WHAT TO PRODUCE: Show every line below where "hreset" appears.

[Records contained in a dataset]
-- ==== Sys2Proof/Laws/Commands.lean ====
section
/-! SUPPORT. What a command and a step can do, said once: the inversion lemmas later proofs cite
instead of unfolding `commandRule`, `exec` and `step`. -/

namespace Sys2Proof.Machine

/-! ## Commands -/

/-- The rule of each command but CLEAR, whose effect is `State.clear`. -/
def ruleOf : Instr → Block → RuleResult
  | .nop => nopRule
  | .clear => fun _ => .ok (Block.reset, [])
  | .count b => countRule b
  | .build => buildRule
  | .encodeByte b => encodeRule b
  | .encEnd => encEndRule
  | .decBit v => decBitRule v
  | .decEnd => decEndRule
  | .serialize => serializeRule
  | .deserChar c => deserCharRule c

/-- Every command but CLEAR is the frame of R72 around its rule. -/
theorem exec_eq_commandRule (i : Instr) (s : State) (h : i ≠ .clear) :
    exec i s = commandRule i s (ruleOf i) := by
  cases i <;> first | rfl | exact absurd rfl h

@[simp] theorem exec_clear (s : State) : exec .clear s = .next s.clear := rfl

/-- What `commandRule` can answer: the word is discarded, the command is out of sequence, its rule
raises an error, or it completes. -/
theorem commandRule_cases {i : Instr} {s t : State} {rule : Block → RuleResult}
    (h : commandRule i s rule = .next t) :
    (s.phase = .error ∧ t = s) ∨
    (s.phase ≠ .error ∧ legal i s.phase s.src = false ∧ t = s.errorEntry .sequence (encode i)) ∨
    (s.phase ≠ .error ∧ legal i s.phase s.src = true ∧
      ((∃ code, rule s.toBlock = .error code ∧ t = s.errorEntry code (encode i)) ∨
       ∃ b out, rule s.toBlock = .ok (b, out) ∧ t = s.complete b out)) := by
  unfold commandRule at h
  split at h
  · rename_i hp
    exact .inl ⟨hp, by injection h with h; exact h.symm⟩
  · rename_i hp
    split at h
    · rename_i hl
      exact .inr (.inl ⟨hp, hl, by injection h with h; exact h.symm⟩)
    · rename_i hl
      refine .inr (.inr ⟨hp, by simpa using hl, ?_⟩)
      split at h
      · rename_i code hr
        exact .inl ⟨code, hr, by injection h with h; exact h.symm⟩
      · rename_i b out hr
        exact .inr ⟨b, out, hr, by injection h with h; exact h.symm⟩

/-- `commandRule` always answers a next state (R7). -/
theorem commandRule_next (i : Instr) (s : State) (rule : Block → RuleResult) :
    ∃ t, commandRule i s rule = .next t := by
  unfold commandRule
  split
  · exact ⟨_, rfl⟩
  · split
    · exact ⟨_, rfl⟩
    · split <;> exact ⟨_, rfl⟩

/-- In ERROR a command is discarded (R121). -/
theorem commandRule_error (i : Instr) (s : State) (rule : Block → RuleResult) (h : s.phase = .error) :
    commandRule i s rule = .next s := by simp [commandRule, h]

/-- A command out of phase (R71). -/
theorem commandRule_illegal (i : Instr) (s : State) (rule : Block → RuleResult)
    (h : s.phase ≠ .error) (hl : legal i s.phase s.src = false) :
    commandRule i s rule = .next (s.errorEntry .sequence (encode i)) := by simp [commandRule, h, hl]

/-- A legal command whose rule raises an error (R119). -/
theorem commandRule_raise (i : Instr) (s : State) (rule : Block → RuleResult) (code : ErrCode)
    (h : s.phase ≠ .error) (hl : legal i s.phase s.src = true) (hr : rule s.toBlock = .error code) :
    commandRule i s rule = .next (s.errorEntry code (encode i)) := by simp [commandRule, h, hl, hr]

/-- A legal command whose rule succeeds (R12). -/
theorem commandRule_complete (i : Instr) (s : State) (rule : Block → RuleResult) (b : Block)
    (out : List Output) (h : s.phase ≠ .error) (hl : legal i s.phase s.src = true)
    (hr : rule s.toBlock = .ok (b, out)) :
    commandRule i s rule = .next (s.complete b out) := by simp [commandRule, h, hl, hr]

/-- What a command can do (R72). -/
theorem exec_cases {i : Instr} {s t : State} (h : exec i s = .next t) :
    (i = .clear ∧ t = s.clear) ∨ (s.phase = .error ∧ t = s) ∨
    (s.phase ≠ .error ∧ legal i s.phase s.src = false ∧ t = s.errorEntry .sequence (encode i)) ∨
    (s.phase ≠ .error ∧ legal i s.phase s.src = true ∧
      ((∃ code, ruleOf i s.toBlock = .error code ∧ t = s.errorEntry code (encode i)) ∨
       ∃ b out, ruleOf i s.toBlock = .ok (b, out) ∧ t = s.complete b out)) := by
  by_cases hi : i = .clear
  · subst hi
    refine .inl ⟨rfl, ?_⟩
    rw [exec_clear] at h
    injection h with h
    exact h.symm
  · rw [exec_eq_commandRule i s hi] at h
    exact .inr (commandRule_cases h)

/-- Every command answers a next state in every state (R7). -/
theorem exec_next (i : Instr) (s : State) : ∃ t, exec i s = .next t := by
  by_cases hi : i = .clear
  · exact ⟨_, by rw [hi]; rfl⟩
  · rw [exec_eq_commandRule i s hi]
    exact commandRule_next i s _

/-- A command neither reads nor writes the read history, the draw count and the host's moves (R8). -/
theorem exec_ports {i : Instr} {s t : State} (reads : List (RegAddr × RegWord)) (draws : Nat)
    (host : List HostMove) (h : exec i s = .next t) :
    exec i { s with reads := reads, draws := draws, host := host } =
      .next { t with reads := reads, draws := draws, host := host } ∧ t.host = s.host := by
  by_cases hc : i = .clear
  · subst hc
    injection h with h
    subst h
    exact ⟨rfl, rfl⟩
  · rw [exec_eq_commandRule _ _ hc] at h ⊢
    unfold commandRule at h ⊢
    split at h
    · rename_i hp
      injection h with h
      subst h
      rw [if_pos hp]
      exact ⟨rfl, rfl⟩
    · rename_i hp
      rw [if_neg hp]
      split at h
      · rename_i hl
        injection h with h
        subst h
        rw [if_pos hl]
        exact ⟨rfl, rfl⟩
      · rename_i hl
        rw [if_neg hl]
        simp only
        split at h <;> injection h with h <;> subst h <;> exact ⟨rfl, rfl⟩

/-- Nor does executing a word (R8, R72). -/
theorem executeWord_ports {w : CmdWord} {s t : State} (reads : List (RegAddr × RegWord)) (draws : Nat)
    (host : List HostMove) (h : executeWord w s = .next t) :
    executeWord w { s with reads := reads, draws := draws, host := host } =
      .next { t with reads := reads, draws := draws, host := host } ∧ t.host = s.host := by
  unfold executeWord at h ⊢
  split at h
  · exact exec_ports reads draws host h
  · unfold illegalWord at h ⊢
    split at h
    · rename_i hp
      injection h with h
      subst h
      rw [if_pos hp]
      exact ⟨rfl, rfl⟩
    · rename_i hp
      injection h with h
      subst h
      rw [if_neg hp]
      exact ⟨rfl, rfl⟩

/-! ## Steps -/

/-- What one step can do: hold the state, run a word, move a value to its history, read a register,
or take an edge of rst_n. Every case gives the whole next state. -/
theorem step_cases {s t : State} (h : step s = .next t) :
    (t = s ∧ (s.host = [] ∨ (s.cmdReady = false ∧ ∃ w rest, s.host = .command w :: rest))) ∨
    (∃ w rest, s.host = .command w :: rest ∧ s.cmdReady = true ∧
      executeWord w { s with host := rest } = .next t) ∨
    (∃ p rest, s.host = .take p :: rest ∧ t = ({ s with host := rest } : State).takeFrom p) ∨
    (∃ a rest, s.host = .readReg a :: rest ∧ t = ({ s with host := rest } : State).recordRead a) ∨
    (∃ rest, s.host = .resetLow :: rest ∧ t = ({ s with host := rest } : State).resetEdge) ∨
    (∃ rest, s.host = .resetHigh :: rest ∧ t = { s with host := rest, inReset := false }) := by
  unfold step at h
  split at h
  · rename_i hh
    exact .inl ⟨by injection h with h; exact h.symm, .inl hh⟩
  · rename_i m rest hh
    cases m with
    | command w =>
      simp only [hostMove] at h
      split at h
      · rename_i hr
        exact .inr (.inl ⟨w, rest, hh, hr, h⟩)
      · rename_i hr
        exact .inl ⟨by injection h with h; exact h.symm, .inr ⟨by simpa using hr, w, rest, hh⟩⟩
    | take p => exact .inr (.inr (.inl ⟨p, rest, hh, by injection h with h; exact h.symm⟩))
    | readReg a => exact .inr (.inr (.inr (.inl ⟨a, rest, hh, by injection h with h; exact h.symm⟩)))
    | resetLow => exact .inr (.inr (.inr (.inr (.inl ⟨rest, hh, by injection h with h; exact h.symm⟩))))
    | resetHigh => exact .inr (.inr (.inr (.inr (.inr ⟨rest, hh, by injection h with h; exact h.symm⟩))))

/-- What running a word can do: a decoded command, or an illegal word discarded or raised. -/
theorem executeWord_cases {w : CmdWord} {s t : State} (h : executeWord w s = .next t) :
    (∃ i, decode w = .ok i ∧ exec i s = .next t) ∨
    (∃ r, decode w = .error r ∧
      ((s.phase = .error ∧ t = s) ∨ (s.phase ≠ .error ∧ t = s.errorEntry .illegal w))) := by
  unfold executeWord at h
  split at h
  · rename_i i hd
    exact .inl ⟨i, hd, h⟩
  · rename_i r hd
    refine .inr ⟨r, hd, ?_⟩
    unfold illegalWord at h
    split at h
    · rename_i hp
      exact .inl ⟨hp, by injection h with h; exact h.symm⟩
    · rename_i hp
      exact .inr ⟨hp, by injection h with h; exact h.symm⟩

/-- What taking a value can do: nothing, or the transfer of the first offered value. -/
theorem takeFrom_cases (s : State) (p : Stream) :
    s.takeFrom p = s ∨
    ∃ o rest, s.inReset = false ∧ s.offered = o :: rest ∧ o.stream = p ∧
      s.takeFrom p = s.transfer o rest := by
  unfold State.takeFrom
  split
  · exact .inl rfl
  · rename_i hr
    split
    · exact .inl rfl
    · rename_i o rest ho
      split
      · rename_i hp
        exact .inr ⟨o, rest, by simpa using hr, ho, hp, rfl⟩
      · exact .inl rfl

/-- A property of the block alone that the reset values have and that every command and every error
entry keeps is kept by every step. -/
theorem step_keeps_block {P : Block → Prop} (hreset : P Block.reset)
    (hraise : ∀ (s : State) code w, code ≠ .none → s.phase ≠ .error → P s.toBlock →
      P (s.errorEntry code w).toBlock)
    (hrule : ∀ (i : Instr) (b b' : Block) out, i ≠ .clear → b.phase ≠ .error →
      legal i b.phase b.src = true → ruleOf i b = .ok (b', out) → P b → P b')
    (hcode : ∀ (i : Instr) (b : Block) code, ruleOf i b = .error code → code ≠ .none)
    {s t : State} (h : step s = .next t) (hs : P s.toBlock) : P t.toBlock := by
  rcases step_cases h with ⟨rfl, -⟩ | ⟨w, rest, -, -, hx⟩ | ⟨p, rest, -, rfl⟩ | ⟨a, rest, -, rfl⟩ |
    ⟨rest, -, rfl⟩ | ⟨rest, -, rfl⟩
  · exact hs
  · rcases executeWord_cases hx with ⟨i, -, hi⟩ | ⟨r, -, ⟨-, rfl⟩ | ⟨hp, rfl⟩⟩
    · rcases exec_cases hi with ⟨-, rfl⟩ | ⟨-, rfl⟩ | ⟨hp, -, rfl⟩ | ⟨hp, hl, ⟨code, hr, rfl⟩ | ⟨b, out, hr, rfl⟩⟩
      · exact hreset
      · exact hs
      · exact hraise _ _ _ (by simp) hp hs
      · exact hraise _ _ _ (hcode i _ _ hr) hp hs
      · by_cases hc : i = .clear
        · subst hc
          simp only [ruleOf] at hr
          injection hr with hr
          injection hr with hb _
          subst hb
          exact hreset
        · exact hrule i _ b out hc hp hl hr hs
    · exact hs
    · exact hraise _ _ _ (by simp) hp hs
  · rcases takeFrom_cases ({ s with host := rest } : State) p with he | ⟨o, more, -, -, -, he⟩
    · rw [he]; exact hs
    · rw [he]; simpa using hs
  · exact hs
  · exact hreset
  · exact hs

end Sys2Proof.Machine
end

ANSWER AREA:
theorem step_keeps_block {P : Block → Prop} (hreset : P Block.reset)
      · exact hreset
          exact hreset
  · exact hreset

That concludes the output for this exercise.